• Your goal:
Could you please write out the data shown below, exactly and in full?
---
-- ==== Sys2Proof/WellFormed.lean ====
section
/-! DEFINITION. The well-formed commands: those that a frame or a line of the part can carry. -/

namespace Sys2Proof

/-- The bytes that follow a command code in a frame: at most 63 are shifted in (R169). -/
def bytesFit (ps : List Byte) : Bool := ps.length ≤ 63

/-- A command is well-formed: a station command carries at most 63 bytes (R169), the unknown command a code that names
no command (R171). An event is well-formed by its operands' types. -/
def Instr.wf : Instr → Bool
  | .noop ps | .identify ps | .linkStatusRead ps | .linkStatusClear ps | .noticeRead ps | .noticeClear ps
  | .configRead ps | .configSet ps | .linkReset ps | .quietEnter ps | .quietExit ps | .cassetteRead ps
  | .cassetteReadAll ps | .cassetteLoad ps | .cassetteSet ps | .levelStart ps | .levelTrial ps | .levelEnd ps
  | .orderPlace ps | .orderRelease ps | .orderCancel ps | .orderRead ps | .orderScan ps | .orderRetire ps
  | .orderResolve ps | .envelopeRead ps | .envelopeScan ps | .envelopeAnnotate ps | .envelopeRetire ps
  | .binRead ps | .binClear ps | .conveyorRestart ps | .sessionOpen ps | .sessionClose ps | .drawerSend ps
  | .drawerRecall ps | .laneRead ps | .laneReadAll ps | .laneClear ps | .transportRead ps | .transportClear ps
  | .binsEmptied ps | .zoneRead ps | .zoneReadAll ps | .zoneSet ps | .arm ps | .disarm ps | .bypass ps
  | .alarmReset ps | .alarmSilence ps | .serviceEnter ps | .serviceExit ps | .watchSet ps | .watchRead ps
  | .watchClear ps | .refusalRead ps => bytesFit ps
  | .unknownCommand code ps => !listedCode code && bytesFit ps
  | .overrun | .resultWritten | .powerOn | .resetLine | .settleExpiry _ | .startUpEnd | .clearanceEnd
  | .linkSettleExpiry | .railSettleExpiry | .quietDwellExpiry | .shutterTravelEnd _ | .shutterIdleExpiry
  | .levelingIdleExpiry | .cassetteRemoved _ | .cassetteSeated _ | .grant | .noteReachesGauge _ | .pickWindowExpiry
  | .stackerCountReport _ | .headArrival _ | .routeLimitExpiry | .purgeRunExpiry | .retractEdge _
  | .holdDeadlineExpiry _ | .outerLimit _ _ | .innerLimit _ _ | .bundleSensorClears _ | .presentDeadlineExpiry _
  | .dumpRunExpiry _ | .drawerTravelLimitExpiry _ | .admission | .admissionSpacingExpiry | .binArrival
  | .transitTimerExpiry | .zoneInputReport _ _ | .entryDelayExpiry _ | .keyLineReport _ | .selectAssertion => true

end Sys2Proof
end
---
• Answer section:
-- ==== Sys2Proof/WellFormed.lean ====
section
/-! DEFINITION. The well-formed commands: those that a frame or a line of the part can carry. -/

namespace Sys2Proof

/-- The bytes that follow a command code in a frame: at most 63 are shifted in (R169). -/
def bytesFit (ps : List Byte) : Bool := ps.length ≤ 63

/-- A command is well-formed: a station command carries at most 63 bytes (R169), the unknown command a code that names
no command (R171). An event is well-formed by its operands' types. -/
def Instr.wf : Instr → Bool
  | .noop ps | .identify ps | .linkStatusRead ps | .linkStatusClear ps | .noticeRead ps | .noticeClear ps
  | .configRead ps | .configSet ps | .linkReset ps | .quietEnter ps | .quietExit ps | .cassetteRead ps
  | .cassetteReadAll ps | .cassetteLoad ps | .cassetteSet ps | .levelStart ps | .levelTrial ps | .levelEnd ps
  | .orderPlace ps | .orderRelease ps | .orderCancel ps | .orderRead ps | .orderScan ps | .orderRetire ps
  | .orderResolve ps | .envelopeRead ps | .envelopeScan ps | .envelopeAnnotate ps | .envelopeRetire ps
  | .binRead ps | .binClear ps | .conveyorRestart ps | .sessionOpen ps | .sessionClose ps | .drawerSend ps
  | .drawerRecall ps | .laneRead ps | .laneReadAll ps | .laneClear ps | .transportRead ps | .transportClear ps
  | .binsEmptied ps | .zoneRead ps | .zoneReadAll ps | .zoneSet ps | .arm ps | .disarm ps | .bypass ps
  | .alarmReset ps | .alarmSilence ps | .serviceEnter ps | .serviceExit ps | .watchSet ps | .watchRead ps
  | .watchClear ps | .refusalRead ps => bytesFit ps
  | .unknownCommand code ps => !listedCode code && bytesFit ps
  | .overrun | .resultWritten | .powerOn | .resetLine | .settleExpiry _ | .startUpEnd | .clearanceEnd
  | .linkSettleExpiry | .railSettleExpiry | .quietDwellExpiry | .shutterTravelEnd _ | .shutterIdleExpiry
  | .levelingIdleExpiry | .cassetteRemoved _ | .cassetteSeated _ | .grant | .noteReachesGauge _ | .pickWindowExpiry
  | .stackerCountReport _ | .headArrival _ | .routeLimitExpiry | .purgeRunExpiry | .retractEdge _
  | .holdDeadlineExpiry _ | .outerLimit _ _ | .innerLimit _ _ | .bundleSensorClears _ | .presentDeadlineExpiry _
  | .dumpRunExpiry _ | .drawerTravelLimitExpiry _ | .admission | .admissionSpacingExpiry | .binArrival
  | .transitTimerExpiry | .zoneInputReport _ _ | .entryDelayExpiry _ | .keyLineReport _ | .selectAssertion => true

end Sys2Proof
end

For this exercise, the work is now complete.